» **WORK ITEM**
Given the listing below, write out exactly the lines starting with the line that has "y).seeded = s.seeded := rfl" and going on through the line that has "y).inputs = s.inputs := rfl", both kept.

[[ GIVEN RECORDS open ]]

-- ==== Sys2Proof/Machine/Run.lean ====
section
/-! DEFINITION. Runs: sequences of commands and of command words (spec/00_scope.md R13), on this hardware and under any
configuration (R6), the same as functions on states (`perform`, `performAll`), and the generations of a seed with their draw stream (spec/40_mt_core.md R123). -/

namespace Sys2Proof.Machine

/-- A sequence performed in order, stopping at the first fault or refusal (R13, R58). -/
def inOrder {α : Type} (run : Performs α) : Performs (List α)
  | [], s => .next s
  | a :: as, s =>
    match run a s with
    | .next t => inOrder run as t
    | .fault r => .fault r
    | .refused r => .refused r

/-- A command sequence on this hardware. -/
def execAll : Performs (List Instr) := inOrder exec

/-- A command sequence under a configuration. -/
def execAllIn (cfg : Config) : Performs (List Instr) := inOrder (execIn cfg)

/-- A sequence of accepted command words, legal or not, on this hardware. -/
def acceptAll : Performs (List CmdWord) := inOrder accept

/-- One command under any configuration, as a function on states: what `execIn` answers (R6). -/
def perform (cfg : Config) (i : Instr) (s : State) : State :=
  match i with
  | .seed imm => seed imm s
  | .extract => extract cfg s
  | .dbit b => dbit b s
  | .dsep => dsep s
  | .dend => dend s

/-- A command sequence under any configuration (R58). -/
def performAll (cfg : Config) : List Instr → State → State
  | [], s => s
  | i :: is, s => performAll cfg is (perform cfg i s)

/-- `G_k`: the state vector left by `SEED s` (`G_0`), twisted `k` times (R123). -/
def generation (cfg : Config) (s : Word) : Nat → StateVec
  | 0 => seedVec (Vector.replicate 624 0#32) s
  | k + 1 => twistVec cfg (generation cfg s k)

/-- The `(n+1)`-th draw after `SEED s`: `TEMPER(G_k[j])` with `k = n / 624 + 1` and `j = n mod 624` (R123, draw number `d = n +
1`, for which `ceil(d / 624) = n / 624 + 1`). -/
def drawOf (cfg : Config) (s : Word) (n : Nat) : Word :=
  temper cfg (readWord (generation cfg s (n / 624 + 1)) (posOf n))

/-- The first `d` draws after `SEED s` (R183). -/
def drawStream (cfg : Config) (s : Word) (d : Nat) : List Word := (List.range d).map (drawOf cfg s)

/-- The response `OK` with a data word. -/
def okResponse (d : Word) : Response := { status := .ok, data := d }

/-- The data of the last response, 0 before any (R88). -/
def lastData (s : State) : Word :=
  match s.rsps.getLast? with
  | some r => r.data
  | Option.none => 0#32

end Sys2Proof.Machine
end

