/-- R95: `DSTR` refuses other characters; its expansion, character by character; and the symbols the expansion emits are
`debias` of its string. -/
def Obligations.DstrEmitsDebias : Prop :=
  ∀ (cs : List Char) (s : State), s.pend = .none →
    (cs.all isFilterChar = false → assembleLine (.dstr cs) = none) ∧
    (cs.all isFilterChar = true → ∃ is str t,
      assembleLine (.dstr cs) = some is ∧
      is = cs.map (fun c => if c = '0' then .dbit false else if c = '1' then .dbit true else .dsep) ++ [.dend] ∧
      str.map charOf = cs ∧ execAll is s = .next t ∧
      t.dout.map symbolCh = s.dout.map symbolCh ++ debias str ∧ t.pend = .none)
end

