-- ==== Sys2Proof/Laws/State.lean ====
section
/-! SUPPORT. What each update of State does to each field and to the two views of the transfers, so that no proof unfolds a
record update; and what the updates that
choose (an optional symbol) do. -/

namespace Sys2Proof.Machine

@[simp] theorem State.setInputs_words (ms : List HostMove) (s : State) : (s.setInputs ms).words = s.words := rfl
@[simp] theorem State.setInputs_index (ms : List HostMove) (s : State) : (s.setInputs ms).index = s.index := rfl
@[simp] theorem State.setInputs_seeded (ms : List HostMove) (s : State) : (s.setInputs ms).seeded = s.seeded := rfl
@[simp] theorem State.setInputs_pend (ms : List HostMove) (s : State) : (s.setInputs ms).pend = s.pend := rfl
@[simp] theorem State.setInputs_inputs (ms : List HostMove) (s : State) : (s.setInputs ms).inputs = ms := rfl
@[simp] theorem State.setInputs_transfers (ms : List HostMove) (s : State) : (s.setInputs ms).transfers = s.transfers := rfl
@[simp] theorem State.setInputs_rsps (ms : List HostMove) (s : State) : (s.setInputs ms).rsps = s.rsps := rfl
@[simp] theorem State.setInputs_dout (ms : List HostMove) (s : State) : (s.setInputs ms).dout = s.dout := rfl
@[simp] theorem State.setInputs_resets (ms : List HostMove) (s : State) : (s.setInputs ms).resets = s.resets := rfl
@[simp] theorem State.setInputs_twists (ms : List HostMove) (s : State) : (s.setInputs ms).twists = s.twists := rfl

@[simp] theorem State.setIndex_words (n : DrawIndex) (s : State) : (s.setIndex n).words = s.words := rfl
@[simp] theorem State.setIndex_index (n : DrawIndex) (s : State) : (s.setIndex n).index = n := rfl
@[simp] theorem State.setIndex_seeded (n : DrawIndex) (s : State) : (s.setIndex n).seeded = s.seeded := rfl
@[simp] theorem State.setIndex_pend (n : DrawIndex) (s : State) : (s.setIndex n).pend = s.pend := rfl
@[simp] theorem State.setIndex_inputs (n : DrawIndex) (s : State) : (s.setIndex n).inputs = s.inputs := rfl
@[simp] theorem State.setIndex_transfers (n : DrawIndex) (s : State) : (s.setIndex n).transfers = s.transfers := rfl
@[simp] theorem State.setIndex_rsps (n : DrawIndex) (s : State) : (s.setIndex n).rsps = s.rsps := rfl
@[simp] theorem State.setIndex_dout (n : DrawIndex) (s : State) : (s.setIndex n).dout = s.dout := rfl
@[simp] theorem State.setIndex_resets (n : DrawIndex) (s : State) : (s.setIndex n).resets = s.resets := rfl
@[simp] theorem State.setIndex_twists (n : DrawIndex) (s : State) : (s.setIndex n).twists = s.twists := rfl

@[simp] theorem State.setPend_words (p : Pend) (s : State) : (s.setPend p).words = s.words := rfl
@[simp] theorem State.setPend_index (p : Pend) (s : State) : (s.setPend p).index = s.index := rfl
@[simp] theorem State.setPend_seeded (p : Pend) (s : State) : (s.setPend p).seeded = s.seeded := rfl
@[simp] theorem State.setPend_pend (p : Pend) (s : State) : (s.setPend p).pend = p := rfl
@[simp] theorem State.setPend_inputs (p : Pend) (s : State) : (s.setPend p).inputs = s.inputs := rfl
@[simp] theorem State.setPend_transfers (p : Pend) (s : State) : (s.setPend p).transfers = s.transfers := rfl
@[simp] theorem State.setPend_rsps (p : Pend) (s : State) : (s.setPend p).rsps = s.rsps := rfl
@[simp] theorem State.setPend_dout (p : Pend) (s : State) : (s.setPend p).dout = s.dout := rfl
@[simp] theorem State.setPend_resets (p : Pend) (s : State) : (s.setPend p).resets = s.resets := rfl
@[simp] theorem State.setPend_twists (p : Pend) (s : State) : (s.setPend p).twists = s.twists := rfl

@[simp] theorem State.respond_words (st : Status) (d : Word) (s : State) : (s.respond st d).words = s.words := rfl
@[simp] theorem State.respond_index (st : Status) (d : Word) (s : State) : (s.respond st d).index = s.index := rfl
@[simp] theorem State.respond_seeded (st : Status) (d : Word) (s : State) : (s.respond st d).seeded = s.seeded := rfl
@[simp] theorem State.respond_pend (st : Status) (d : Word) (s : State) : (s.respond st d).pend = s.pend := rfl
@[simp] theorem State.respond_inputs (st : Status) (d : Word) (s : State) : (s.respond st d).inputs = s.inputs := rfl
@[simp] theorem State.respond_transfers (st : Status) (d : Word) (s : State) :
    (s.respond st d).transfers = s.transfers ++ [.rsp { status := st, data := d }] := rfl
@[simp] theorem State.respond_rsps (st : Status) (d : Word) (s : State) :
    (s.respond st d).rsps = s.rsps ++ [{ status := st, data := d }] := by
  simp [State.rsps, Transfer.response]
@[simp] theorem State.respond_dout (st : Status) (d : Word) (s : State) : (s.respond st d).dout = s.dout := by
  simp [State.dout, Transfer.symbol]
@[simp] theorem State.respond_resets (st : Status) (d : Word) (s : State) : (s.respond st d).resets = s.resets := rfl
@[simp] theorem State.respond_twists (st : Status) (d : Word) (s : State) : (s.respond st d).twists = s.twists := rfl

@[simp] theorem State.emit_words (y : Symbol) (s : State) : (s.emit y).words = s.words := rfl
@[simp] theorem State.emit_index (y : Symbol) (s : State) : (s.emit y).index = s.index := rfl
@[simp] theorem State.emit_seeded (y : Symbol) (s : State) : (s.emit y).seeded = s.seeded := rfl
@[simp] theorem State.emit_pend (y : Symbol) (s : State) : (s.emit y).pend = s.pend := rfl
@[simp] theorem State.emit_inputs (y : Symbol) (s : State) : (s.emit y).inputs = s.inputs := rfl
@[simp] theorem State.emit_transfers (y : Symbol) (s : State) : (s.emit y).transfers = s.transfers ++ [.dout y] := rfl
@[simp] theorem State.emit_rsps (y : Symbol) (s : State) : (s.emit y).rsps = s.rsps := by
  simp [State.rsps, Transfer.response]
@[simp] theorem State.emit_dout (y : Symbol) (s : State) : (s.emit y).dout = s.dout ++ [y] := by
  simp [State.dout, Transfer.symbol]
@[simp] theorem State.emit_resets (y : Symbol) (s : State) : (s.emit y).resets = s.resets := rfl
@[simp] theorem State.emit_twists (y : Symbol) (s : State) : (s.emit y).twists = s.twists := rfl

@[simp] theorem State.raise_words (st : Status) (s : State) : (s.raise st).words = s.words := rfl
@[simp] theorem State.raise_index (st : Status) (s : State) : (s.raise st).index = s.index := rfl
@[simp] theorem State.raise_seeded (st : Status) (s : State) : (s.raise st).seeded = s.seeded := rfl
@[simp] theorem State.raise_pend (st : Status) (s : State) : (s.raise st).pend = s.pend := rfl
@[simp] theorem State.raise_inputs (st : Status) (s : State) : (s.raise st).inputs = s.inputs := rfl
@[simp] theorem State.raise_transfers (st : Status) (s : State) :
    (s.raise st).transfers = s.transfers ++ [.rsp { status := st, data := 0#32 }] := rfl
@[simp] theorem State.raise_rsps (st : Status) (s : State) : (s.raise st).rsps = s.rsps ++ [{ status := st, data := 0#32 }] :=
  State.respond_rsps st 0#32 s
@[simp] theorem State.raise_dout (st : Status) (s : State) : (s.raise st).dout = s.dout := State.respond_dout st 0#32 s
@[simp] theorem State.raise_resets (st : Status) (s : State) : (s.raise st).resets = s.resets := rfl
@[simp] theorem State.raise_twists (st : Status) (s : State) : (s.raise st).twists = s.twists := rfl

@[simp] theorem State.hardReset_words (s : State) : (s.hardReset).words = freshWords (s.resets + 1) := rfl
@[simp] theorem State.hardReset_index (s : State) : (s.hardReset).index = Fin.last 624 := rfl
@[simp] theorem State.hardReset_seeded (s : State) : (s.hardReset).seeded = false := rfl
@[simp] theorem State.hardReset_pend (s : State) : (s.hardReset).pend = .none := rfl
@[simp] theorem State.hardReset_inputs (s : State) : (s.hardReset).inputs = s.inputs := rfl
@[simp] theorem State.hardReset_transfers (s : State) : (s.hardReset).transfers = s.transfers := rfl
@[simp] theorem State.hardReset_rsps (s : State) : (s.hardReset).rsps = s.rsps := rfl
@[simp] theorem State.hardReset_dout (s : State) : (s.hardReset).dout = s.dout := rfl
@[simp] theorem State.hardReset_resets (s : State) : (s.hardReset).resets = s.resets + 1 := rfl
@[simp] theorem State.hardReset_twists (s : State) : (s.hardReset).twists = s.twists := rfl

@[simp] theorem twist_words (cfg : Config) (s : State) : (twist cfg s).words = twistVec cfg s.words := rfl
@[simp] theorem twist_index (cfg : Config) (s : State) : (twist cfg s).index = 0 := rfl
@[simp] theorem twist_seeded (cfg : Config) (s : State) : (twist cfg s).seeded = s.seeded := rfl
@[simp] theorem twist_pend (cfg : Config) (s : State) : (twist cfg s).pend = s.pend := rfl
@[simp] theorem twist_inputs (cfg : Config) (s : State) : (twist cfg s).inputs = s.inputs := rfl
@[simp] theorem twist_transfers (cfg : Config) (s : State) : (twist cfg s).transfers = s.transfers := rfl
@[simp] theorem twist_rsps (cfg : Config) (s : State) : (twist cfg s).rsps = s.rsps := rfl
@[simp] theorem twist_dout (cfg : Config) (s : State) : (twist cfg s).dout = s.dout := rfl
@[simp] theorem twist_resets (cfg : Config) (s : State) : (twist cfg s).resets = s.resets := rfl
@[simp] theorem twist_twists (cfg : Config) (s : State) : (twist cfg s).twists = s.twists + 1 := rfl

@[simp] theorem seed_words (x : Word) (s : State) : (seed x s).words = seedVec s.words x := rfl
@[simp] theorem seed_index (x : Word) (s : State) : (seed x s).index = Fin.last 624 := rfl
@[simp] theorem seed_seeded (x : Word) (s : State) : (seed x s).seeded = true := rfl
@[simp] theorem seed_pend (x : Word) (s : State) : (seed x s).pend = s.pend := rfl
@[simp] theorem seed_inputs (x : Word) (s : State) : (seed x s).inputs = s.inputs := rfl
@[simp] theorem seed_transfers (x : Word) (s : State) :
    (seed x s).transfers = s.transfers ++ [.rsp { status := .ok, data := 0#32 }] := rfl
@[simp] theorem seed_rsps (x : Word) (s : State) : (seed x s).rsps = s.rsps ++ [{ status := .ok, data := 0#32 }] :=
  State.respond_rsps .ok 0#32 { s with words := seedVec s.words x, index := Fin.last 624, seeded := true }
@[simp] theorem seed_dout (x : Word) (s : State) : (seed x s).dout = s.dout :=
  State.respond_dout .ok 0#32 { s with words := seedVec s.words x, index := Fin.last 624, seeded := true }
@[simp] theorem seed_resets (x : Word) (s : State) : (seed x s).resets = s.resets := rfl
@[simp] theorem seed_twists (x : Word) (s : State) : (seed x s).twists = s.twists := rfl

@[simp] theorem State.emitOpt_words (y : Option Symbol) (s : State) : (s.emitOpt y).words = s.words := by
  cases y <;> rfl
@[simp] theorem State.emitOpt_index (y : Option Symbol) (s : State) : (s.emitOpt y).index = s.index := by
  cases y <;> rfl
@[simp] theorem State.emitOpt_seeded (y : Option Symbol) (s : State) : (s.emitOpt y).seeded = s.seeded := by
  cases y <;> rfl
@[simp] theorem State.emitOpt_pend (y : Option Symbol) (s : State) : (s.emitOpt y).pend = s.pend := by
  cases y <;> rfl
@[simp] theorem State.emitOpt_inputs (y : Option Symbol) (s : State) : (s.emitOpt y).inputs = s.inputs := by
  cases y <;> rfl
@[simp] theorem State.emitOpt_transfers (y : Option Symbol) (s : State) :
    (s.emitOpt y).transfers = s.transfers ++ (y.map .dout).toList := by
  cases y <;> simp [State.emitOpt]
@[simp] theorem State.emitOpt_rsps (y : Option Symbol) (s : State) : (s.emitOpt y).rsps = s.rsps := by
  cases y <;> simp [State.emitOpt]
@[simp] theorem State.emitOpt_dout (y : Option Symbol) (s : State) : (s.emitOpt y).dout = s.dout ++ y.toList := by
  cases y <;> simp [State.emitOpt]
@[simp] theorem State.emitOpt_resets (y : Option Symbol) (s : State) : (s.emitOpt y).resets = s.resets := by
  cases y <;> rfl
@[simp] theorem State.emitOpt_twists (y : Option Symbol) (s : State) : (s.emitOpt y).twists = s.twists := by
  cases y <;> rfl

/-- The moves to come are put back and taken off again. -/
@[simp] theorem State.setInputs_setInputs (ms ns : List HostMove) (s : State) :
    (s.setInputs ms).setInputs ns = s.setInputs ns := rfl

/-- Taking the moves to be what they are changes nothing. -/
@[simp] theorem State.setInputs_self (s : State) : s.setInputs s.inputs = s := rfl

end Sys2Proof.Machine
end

[[ GIVEN RECORDS closed ]]

» **TASK ANSWER**
@[simp] theorem State.emit_seeded (y : Symbol) (s : State) : (s.emit y).seeded = s.seeded := rfl
@[simp] theorem State.emit_pend (y : Symbol) (s : State) : (s.emit y).pend = s.pend := rfl
@[simp] theorem State.emit_inputs (y : Symbol) (s : State) : (s.emit y).inputs = s.inputs := rfl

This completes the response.